Tuesday, May 13, 2008

"The Moment Your "I" Disappears..."

AF commenting on Retaining One's Essential Character:

The word "G-d" was not mentioned once in the whole post. In case you think this is a stupid comment, I think it is indicative of something else: when a person is so focused on what he or she wants, on his or her self, where is the place for G-d? "Is Judaism providing enough for my self-fulfillment?" "Do I feel connected enough to G-d?" How about asking, am I doing enough in my service of the Creator of the Universe?

The question is not even asked as a Halachic issue. It's asked as a social issue. And those that do ask it as a Halachic issue -- what is their motivating force? There are two types of people that look for loopholes and heterim in Halacha. One type wants to make Halacha as comfortable for himself as possible and looks for loopholes (hence trying to split hairs about skirts, mechitzas, shaving during the Sfira, shaving in general, etc.) The other type wants to connect to Kadosh Boruchu as much as possible (hence finding a heter not to wash for seuda shlishis etc., since it is preferable al pi Kabboloh).

The moment your "I" disappears in your equation and worldview, and there only G-d (literally, only Him), and in a small chance there is an "I", it is only in a sense of "how ridiculous is it that He limits Himself and allows this 'I' to exist -- but now that this happened, how can this 'I' fulfill the role for which He created it" -- the moment such a shift in thinking happens, things will become much easier. It's not that you will start liking skirts or I will start liking my ridiculous looking beard. It's that these questions will disappear due to total insignificance.

Perhaps the poster should join one of the groups she mentioned. It's not about a group one joins, however. It's about whether this group puts "Ein od milvado" in the center of its theology and practice, down to minute details.


At May 13, 2008 at 1:09:00 PM EDT, Blogger DixieYid (يهودي جنوبي) said...

Everything you're saying is true.

With that said, ***you cannot be mevatel your "I" to G-d before you even know who that "I" is that you are being mevatel.***

I came to this realization when trying to understand something that Rav Itamar Shwartz, shlita, wrote at the End of Bilvavi Mishkan Evneh, Vol. 2. He wrote there, in the context of making everything that you do "Lishma," i.e. for the sake of giving nachas ruach to Hashem, that one first must clarify to himself why he is doing everything, and only then can he begin to work on being mevatel all of the other reasons and only doing things for the sake of giving nachas ruach to Hashem.

I wondered why this is. If the whole purpose is to rid one's self of all of the external "I's" reasons for doing things, then why not just immediately begin working on davening and working on serving Hashem for Hashem's sake.

The reason, ostensibly, is that until I understand all of the personal reasons why I do various mitzvos, I can't work on being mevatel them. Until I understand what it is that I must rid myself of, I can't target and eliminate those aspects of "myself."

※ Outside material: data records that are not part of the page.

/-- An operation code by target and method code (R66 to R68): bit 7 is `operation`, bit 6 `type`, and bits 5 to 0 choose
the row. -/
def decodeOperationCode (b : Byte) : Instr :=
  let operation := b.extractLsb' 7 1
  let type := b.extractLsb' 6 1
  match (b.extractLsb' 0 6).toNat with
  | 0 => .opc8Resource00NotifyDefault operation type
  | 1 => .opc8Resource01Read operation type
  | 2 => .opc8Resource02Write operation type
  | 3 => .opc8Resource03Notify operation type
  | 4 => .opc8Resource04NotifyDefault operation type
  | 5 => .opc8Resource05NotifyDefault operation type
  | 6 => .opc8Resource06NotifyDefault operation type
  | 7 => .opc8Resource07NotifyDefault operation type
  | 8 => .opc8Resource08NotifyDefault operation type
  | 9 => .opc8Resource09NotifyDefault operation type
  | 10 => .opc8Resource0aNotifyDefault operation type
  | 11 => .opc8Resource0bNotifyDefault operation type
  | 12 => .opc8Resource0cNotifyDefault operation type
  | 13 => .opc8Resource0dNotifyDefault operation type
  | 14 => .opc8Resource0eNotifyDefault operation type
  | 15 => .opc8Resource0fNotifyDefault operation type
  | 16 => .opc8Resource10NotifyDefault operation type
  | 17 => .opc8Resource11NotifyDefault operation type
  | 18 => .opc8Resource12NotifyDefault operation type
  | 19 => .opc8Resource13NotifyDefault operation type
  | 20 => .opc8Resource14NotifyDefault operation type
  | 21 => .opc8Resource15NotifyDefault operation type
  | 22 => .opc8Resource16NotifyDefault operation type
  | 23 => .opc8Resource17NotifyDefault operation type
  | 24 => .opc8Resource18NotifyDefault operation type
  | 25 => .opc8Resource19NotifyDefault operation type
  | 26 => .opc8Resource1aNotifyDefault operation type
  | 27 => .opc8Resource1bNotifyDefault operation type
  | 28 => .opc8Resource1cNotifyDefault operation type
  | 29 => .opc8Resource1dNotifyDefault operation type
  | 30 => .opc8Resource1eNotifyDefault operation type
  | 31 => .opc8Resource1fNotifyDefault operation type
  | 32 => .opc8System00Reset operation type
  | 33 => .opc8System01Recovery operation type
  | 34 => .opc8System02RegisterDefault operation type
  | 35 => .opc8System03Deregister operation type
  | 36 => .opc8System04Enable operation type
  | 37 => .opc8System05Disable operation type
  | 38 => .opc8System06Label operation type
  | 39 => .opc8System07Upgrade operation type
  | 40 => .opc8System08RegisterDefault operation type
  | 41 => .opc8System09RegisterDefault operation type
  | 42 => .opc8System0aRegisterDefault operation type
  | 43 => .opc8System0bRegisterDefault operation type
  | 44 => .opc8System0cRegisterDefault operation type
  | 45 => .opc8System0dRegisterDefault operation type
  | 46 => .opc8System0eRegisterDefault operation type
  | 47 => .opc8System0fRegisterDefault operation type
  | 48 => .opc8System10RegisterDefault operation type
  | 49 => .opc8System11RegisterDefault operation type
  | 50 => .opc8System12RegisterDefault operation type
  | 51 => .opc8System13RegisterDefault operation type
  | 52 => .opc8System14RegisterDefault operation type
  | 53 => .opc8System15RegisterDefault operation type
  | 54 => .opc8System16RegisterDefault operation type
  | 55 => .opc8System17RegisterDefault operation type
  | 56 => .opc8System18RegisterDefault operation type
  | 57 => .opc8System19RegisterDefault operation type
  | 58 => .opc8System1aRegisterDefault operation type
  | 59 => .opc8System1bRegisterDefault operation type
  | 60 => .opc8System1cRegisterDefault operation type
  | 61 => .opc8System1dDeleteTopology operation type
  | 62 => .opc8System1eOffline operation type
  | _ => .opc8System1fOnline operation type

Although you are right that total bitul is the ideal, the vast majority of us will not reach that goal if we skip the necessary pre-condition, which is understanding the self that we are to be mevatel.

-Dixie Yid

At May 13, 2008 at 1:28:00 PM EDT, Blogger Miriam Woelke said...


Bitul of oneself is the total ideal but G - d created us as individuals.

My intention is not putting myself into the center and keeping the Halachot as they please me. However, not everyone is capable of giving up oneself and doing only G - d's will. We all have a personality and depend on a certain happiness in life.

Would I only be happy with a total Bitul ? Does it solve my problems ?

Yes, we do own it to our creator, as He created us to do His will.
On the other hand I think that G - d Himself knows what is going on inside a person whereas humans often prefer to judge according to the outer appearance (clothes).

I like the catoon. :-)

At May 13, 2008 at 2:01:00 PM EDT, Blogger Alice said...

I don't get the impression that Miriam is being egocentric any more than any of us are. I think she's being honest, which is refreshing. (And it's a commandment.) I am 100% sure that the struggles about which she is writing are quite common, not because people don't love God, but because we are human and are stuck in the middle of forces that pull us a hundred different directions at once. I think it's very interesting to have a window into the mind of a fellow humanbeing to see how s/he is sorting it all out.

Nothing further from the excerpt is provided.